Thursday, May 26, 2016

Thriving After Opioid Addiction – U.S. News & World Report

Just a few day ago, sitting across from one of my therapy patients, a former opioid addict now 10 years in to recovery, I was reminded, in the midst of all of the bad news about the opioid overdose epidemic, that if the same level of determination that fuels an addict’s pathological pursuit of opioids can easily be channeled in to recovering from the devastating impact of addiction, a life can easily be transformed – and even the sickest of addicts can easily be restored to health. This patient, that experienced a severe sports-related back injury in his early 20s and underwent two surgeries to repair the damage, was handed handfuls of prescriptions for opioids to hunt his seemingly unending pain after surgery. He tried them all – Vicodin, Norco, Fentanyl and Darvocet – and when they failed, he began supplementing them along with Oxycontin he bought on the street. After mixing opioids along with downers, he overdosed, Simply two days prior to his scheduled qualifying exams for graduate school.

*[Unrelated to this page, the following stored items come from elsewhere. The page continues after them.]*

/-! ### Causes of a block -/

/-- Where step 3 of a block does not succeed there is a first circuit at which it fails. -/
theorem exists_first_failing_circuit {m : Nat} (h : ¬RefreshSucceeds s m) :
    ∃ c e, c < m ∧ RefreshSucceeds s c ∧
      firstFailure (circuitChecks s.par (getCircuit s c).fs s.sm.tone.cur) = some e := by
  induction m with
  | zero => exact absurd (fun c hc => absurd hc (Nat.not_lt_zero c)) h
  | succ m ih =>
    by_cases hm : RefreshSucceeds s m
    · have hbad : ¬CoefsExist s.par (getCircuit s m).fs s.sm.tone.cur := fun hgood =>
        h fun c hc => (Nat.lt_succ_iff_lt_or_eq.1 hc).elim (hm c) (fun hcm => hcm ▸ hgood)
      obtain ⟨e, he⟩ := Option.ne_none_iff_exists'.1 hbad
      exact ⟨m, e, Nat.lt_succ_self m, hm, he⟩
    · obtain ⟨c, e, hc, hrest⟩ := ih hm
      exact ⟨c, e, Nat.lt_succ_of_lt hc, hrest⟩

/-- Where a block holds a cell that is not finite there is a first one, frame by frame. -/
theorem exists_first_nonfinite_cell {len : Word} (h : ¬SamplesFinite s len) :
    ∃ c0 n0, c0 < s.nch.toNat ∧ n0 < len.toNat ∧ isFinite32 (cell s c0 n0) = false ∧
      ∀ c n, c < s.nch.toNat → n < n0 ∨ (n = n0 ∧ c < c0) → isFinite32 (cell s c n) = true := by
  have hex : ∃ n c, c < s.nch.toNat ∧ n < len.toNat ∧ isFinite32 (cell s c n) = false := by
    simp only [SamplesFinite, not_forall, Bool.not_eq_true] at h
    obtain ⟨c, n, hc, hn, hbad⟩ := h
    exact ⟨n, c, hc, hn, hbad⟩
  classical
  have hfirst := Nat.find_spec hex
  obtain ⟨hc, hn, hbad⟩ := Nat.find_spec hfirst
  refine ⟨_, _, hc, hn, hbad, fun c n hc' hbefore => ?_⟩
  by_contra hnf
  rw [Bool.not_eq_true] at hnf
  obtain hlt | ⟨rfl, hlt⟩ := hbefore
  · exact Nat.find_min hex hlt ⟨c, hc', hlt.trans hn, hnf⟩
  · exact Nat.find_min hfirst hlt ⟨hc', hn, hnf⟩

/-- What a block can end in (rule R126): its end, with `FSR` as it was, or the fault of a sample or of a circuit. -/
theorem runBlock_outcome {len d tn l : Word} (hlen : s.nch.toNat ≤ s.cir.length) :
    (∃ u, runBlock (num32 s.par) len d tn l s = .ok u ∧ u.fsr = s.fsr) ∨
      ∃ e ch idx u, runBlock (num32 s.par) len d tn l s = .error (raise e Op.blk.code ch idx u) ∧
        (e = .pvNonfinite ∨ ∃ c, c < s.nch.toNat ∧
          circuitCoefs (num32 s.par) (getCircuit s c).fs s.sm.tone.cur = .error e) := by
  by_cases href : RefreshSucceeds s s.nch.toNat
  · by_cases hfin : SamplesFinite s len
    · obtain ⟨u, hu, hp, -⟩ := runBlock_completes (d := d) (t := tn) (l := l) len hlen href hfin
      exact .inl ⟨_, hu, by rw [setSeq_fsr, hp.fields]⟩
    · obtain ⟨c0, n0, hc0, hn0, hbad, hbefore⟩ := exists_first_nonfinite_cell hfin
      obtain ⟨u, hu, -⟩ := runBlock_sampleFault (d := d) (t := tn) (l := l) len hlen href hc0 hn0 hbad hbefore
      exact .inr ⟨_, _, _, u, hu, .inl rfl⟩
  · obtain ⟨c0, e, hc0, hbefore, hbad⟩ := exists_first_failing_circuit href
    obtain ⟨u, hu, -⟩ := runBlock_refreshFault (d := d) (t := tn) (l := l) len hlen hc0 hbefore hbad
    exact .inr ⟨e, _, _, u, hu, .inr ⟨c0, hc0, by rw [circuitCoefs_eq_checks, hbad]⟩⟩

/-! ### Causes of a command -/

/-- The first check of `l` that does not pass faults command `o`; when all pass, the answer is `body` (rule R123). -/
def afterChecks (l : List (Bool × Cause)) (o : Op) (ch : Byte) (s : State) (body : Result) : Result :=
  match firstFailure l with
  | some e => fail e o ch s
  | none => body

/-- If command `o`, run in `s`, answers a next state, `FSR` there is as it was or records one of the command's causes. -/
def RaisesOwn (o : Op) (s : State) (r : Result) : Prop :=
  ∀ t, r = .next t → t.fsr = s.fsr ∨
    ∃ e ∈ causesOf o, t.fsr.cls = causeClass e ∧ t.fsr.cause = causeCode e ∧ t.fsr.op = o.code

theorem RaisesOwn.raised {o : Op} {e : Cause} (he : e ∈ causesOf o) (ch : Byte) (idx : Word) (u : State) :
    RaisesOwn o s (.next (raise e o.code ch idx u)) := by
  rintro t ⟨⟩
  exact .inr ⟨e, he, rfl, rfl, rfl⟩

theorem RaisesOwn.next {o : Op} (h : t.fsr = s.fsr) : RaisesOwn o s (.next t) := by
  rintro u ⟨⟩
  exact .inl h

/-- A command's list of checks, then its body: the checks name causes of the command, and where they all pass the body
raises such causes only. -/
theorem RaisesOwn.checked {o : Op} {l : List (Bool × Cause)} {ch : Byte} {body : Result}
    (hl : l.map Prod.snd ⊆ causesOf o) (hbody : firstFailure l = none → RaisesOwn o s body) :
    RaisesOwn o s (unlessFaulted s (afterChecks l o ch s body)) := by
  rw [unlessFaulted, afterChecks]
  split
  · exact .next rfl
  · split
    · rename_i hc
      exact .raised (cause_mem hc hl) ch 0#32 s
    · rename_i hc
      exact hbody hc

/-- A command whose one condition is that it runs. -/
theorem RaisesOwn.unchecked {o : Op} {body : Result} (hbody : RaisesOwn o s body) :
    RaisesOwn o s (unlessFaulted s body) :=
  .checked (l := []) (ch := 0#8) (by simp) fun _ => hbody

/-- The design causes, for a command that has them all. -/
theorem designCauses_subset {o : Op} (h : o ∈ [.cfg, .blk, .coef, .cprep, .updf]) : designCauses ⊆ causesOf o := by
  revert h
  cases o <;> decide

theorem coefIn_raises (kind : FilterKind) (fs fc : Word) : RaisesOwn .coef s (coefIn N kind fs fc s) := by
  refine .unchecked ?_
  split
  · rename_i e hc
    refine .raised ?_ 0#8 0#32 s
    obtain ⟨-, rfl⟩ | he := coef_cause hc
    · decide
    · exact designCauses_subset (by decide) he
  · exact .next rfl

theorem cprepIn_raises (c : Byte) (fs blksz : Word) : RaisesOwn .cprep s (cprepIn N c fs blksz s) := by
  refine .checked (by simp [causesOf]) fun _ => ?_
  split
  · rename_i e hc
    refine .raised ?_ c 0#32 s
    obtain he | he := circuitPrepare_cause hc
    · exact (by decide : [Cause.icFs, .icBlocksize] ⊆ causesOf .cprep) he
    · exact designCauses_subset (by decide) he
  · exact .next rfl

theorem cfgIn_raises (fs blksz nch : Word) : RaisesOwn .cfg s (cfgIn N fs blksz nch s) := by
  refine .checked (by simp [causesOf]) fun _ => ?_
  split
  · rename_i e hc
    refine .raised ?_ 0#8 0#32 s
    obtain ⟨-, rfl⟩ | he := circuitCoefs_cause hc
    · decide
    · exact designCauses_subset (by decide) he
  · split
    · rename_i hc
      exact .raised (cause_mem hc (by simp [causesOf])) 0#8 0#32 s
    · exact .next rfl

/-- The circuit that passes the checks of `UPDF` is Ready, so its rate is a sample rate (rule R35 (c)). -/
theorem execUpdf_raises (h : Inv s) (c : Byte) (drive tone : Word) :
    RaisesOwn .updf s (execUpdf c drive tone s) := by
  refine .checked (by simp [causesOf]) fun hc => ?_
  rw [firstFailure_eq_none] at hc
  have hmax : c.toNat < s.par.nchMax := by simpa using hc _ (.head _)
  have hready : (getCircuit s c.toNat).rdy = true := hc _ (.tail _ (.head _))
  have hfs := (h.prepared _ ((h.ready _ hmax).1 hready)).1
  split
  · rename_i e hbad
    exact .raised (designCauses_subset (by decide) (circuitUpdate_cause_of_rateOk hfs hbad)) c 0#32 s
  · exact .next rfl

theorem execBlk_raises (h : Inv s) (len drive tone level : Word) :
    RaisesOwn .blk s (execBlk len drive tone level s) := by
  refine .checked (by simp [causesOf]) fun _ => ?_
  split
  · have hlen : s.nch.toNat ≤ s.cir.length := h.circuits ▸ h.nch_le
    obtain ⟨u, hu, hfsr⟩ | ⟨e, ch, idx, u, hu, he⟩ :=
      runBlock_outcome (len := len) (d := drive) (tn := tone) (l := level) hlen
    · rw [asF, asF, asF, hu]
      exact .next hfsr
    · rw [asF, asF, asF, hu]
      refine .raised ?_ ch idx u
      obtain rfl | ⟨c, hc, hbad⟩ := he
      · decide
      · exact designCauses_subset (by decide) (circuitCoefs_cause_of_rateOk (h.prepared c hc).1 hbad)
  · rintro t ⟨⟩

/-- Every command raises its own causes only, on a state that meets the invariant. -/
theorem exec_raises (h : Inv s) (i : Instr) : RaisesOwn i.op s (exec i s) := by
  cases i with
  | cfg fs blksz nch => exact cfgIn_raises fs blksz nch
  | blk len drive tone level => exact execBlk_raises h len drive tone level
  | wrs => exact .checked (by simp [causesOf, Instr.op]) fun _ => .next rfl
  | rds => exact .checked (by simp [causesOf, Instr.op]) fun _ => .next rfl
  | smcfg => exact .checked (by simp [causesOf, Instr.op]) fun _ => .next (setSm_fsr ..)
  | smtgt => exact .checked (by simp [causesOf, Instr.op]) fun _ => .next (setSm_fsr ..)
  | smcur => exact .unchecked (.next rfl)
  | smnxt => exact .unchecked (.next (setSm_fsr ..))
  | coef kind fs fc => exact coefIn_raises kind fs fc
  | fapp => exact .checked (by simp [causesOf, Instr.op]) fun _ => .next rfl
  | clip => exact .checked (by simp [causesOf, Instr.op]) fun _ => .next rfl
  | cprep c fs blksz => exact cprepIn_raises c fs blksz
  | updf c drive tone => exact execUpdf_raises h c drive tone
  | psmp => exact .checked (by simp [causesOf, Instr.op]) fun _ => .next rfl

/-- Settles O16: a core that was not faulted and is has an `FSR` that changed, so it records a cause of the command. -/
theorem causesOfEachCommand : Obligations.CausesOfEachCommand := by
  intro i s t h hf hr ht
  refine (exec_raises h i t hr).resolve_left fun hfsr => ?_
  rw [isFaulted, hfsr] at ht
  exact Bool.false_ne_true (hf.symm.trans ht)

end Sys2Proof.Machine
end

section
/-! PROOFS. The sample buffer from outside (spec/20_memory.md): what `WRS`, `RDS`, `FILL` do to its cells, what a whole block
leaves in them, and what is left of a command's cells when a `RESET` cuts it short. -/

namespace Sys2Proof.Machine

variable {s t : State} {is js : List Instr}

/-! ### One cell -/

theorem execWrs_eq {c : Byte} {idx : Word} (v : Word) (hf : isFaulted s = false) (hc : c.toNat < s.par.nchMax)
    (hi : idx.toNat < s.par.blkMax) : execWrs c idx v s = .next { s with buf := memWrite s.buf c.toNat idx.toNat v } := by
  simp only [execWrs, unlessFaulted_of_running hf, firstFailure, hc, hi, decide_true, if_true]

theorem execRds_eq {c : Byte} {idx : Word} (hf : isFaulted s = false) (hc : c.toNat < s.par.nchMax)
    (hi : idx.toNat < s.par.blkMax) : execRds c idx s = .next (setRes0 s (cell s c.toNat idx.toNat)) := by
  simp only [execRds, unlessFaulted_of_running hf, firstFailure, hc, hi, decide_true, if_true, cell]

/-- Settles O29: the command is one `memWrite`, and an index word is below 2^32. -/
theorem wrsResult : Obligations.WrsResult := by
  intro c idx v s hf hc hi
  exact ⟨_, execWrs_eq v hf hc hi, rfl, memRead_memWrite_same ..,
    fun c' i hi' hne => memRead_memWrite_other s.buf v idx.isLt hi' hne⟩

/-- Settles O30: the checks pass, and what is left is the write of `RES[0]`. -/
theorem rdsResult : Obligations.RdsResult := fun _ _ _ hf hc hi => execRds_eq hf hc hi

/-! ### `FILL` -/

theorem execAll_append (h : execAll is s = .next t) : execAll (is ++ js) s = execAll js t := by
  induction is generalizing s with
  | nil =>
    cases h
    rfl
  | cons i is ih =>
    simp only [execAll, List.cons_append] at h ⊢
    split at h
    · exact ih h
    · cases h
    · cases h

theorem execAll_singleton {i : Instr} (h : exec i s = .next t) : execAll [i] s = .next t := by
  simp only [execAll, h]

theorem fillCommands_succ (c : Byte) (n : Nat) (v : Word) :
    fillCommands c (n + 1) v = fillCommands c n v ++ [.wrs c (BitVec.ofNat 32 n) v] := by
  simp [fillCommands, List.range_succ]

/-- The buffer after `FILL c, n, v`: one `memWrite` for each cell, in order. -/
def fillMem (m : Memory) (c : Nat) (v : Word) : Nat → Memory
  | 0 => m
  | n + 1 => memWrite (fillMem m c v n) c n v

theorem memRead_fillMem {c n : Nat} (v : Word) (hn : n ≤ 2 ^ 32) (c' : Nat) {i : Nat} (hi : i < 2 ^ 32) :
    memRead (fillMem m c v n) c' i = if c' = c ∧ i < n then v else memRead m c' i := by
  induction n with
  | zero => simp [fillMem]
  | succ n ih =>
    rw [fillMem]
    by_cases hcell : c' = c ∧ i = n
    · obtain ⟨rfl, rfl⟩ := hcell
      rw [memRead_memWrite_same, if_pos ⟨rfl, Nat.lt_succ_self i⟩]
    · have hiff : (c' = c ∧ i < n + 1) ↔ (c' = c ∧ i < n) := by omega
      rw [memRead_memWrite_other _ v hn hi hcell, ih (by omega), if_congr hiff rfl rfl]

Having survived the overdose, along with recovery or death as his remaining choices, he seized control over his life, seeking out treatment along with a medicine known as suboxone for his opioid addiction. Various other healthy and balanced behaviors and choices followed, including a couple stints in inpatient rehab, treatment by a psychiatrist, involvement in self-assistance groups and outpatient therapy. Recovery has actually not been easy, and he continues to job at it, however the payoff has actually been well worth the struggle. Now, a decade later, along with a doctoral degree, a stable job, a wife he loves and plans to start a family, no one would certainly ever guess that he is a former painkiller addict.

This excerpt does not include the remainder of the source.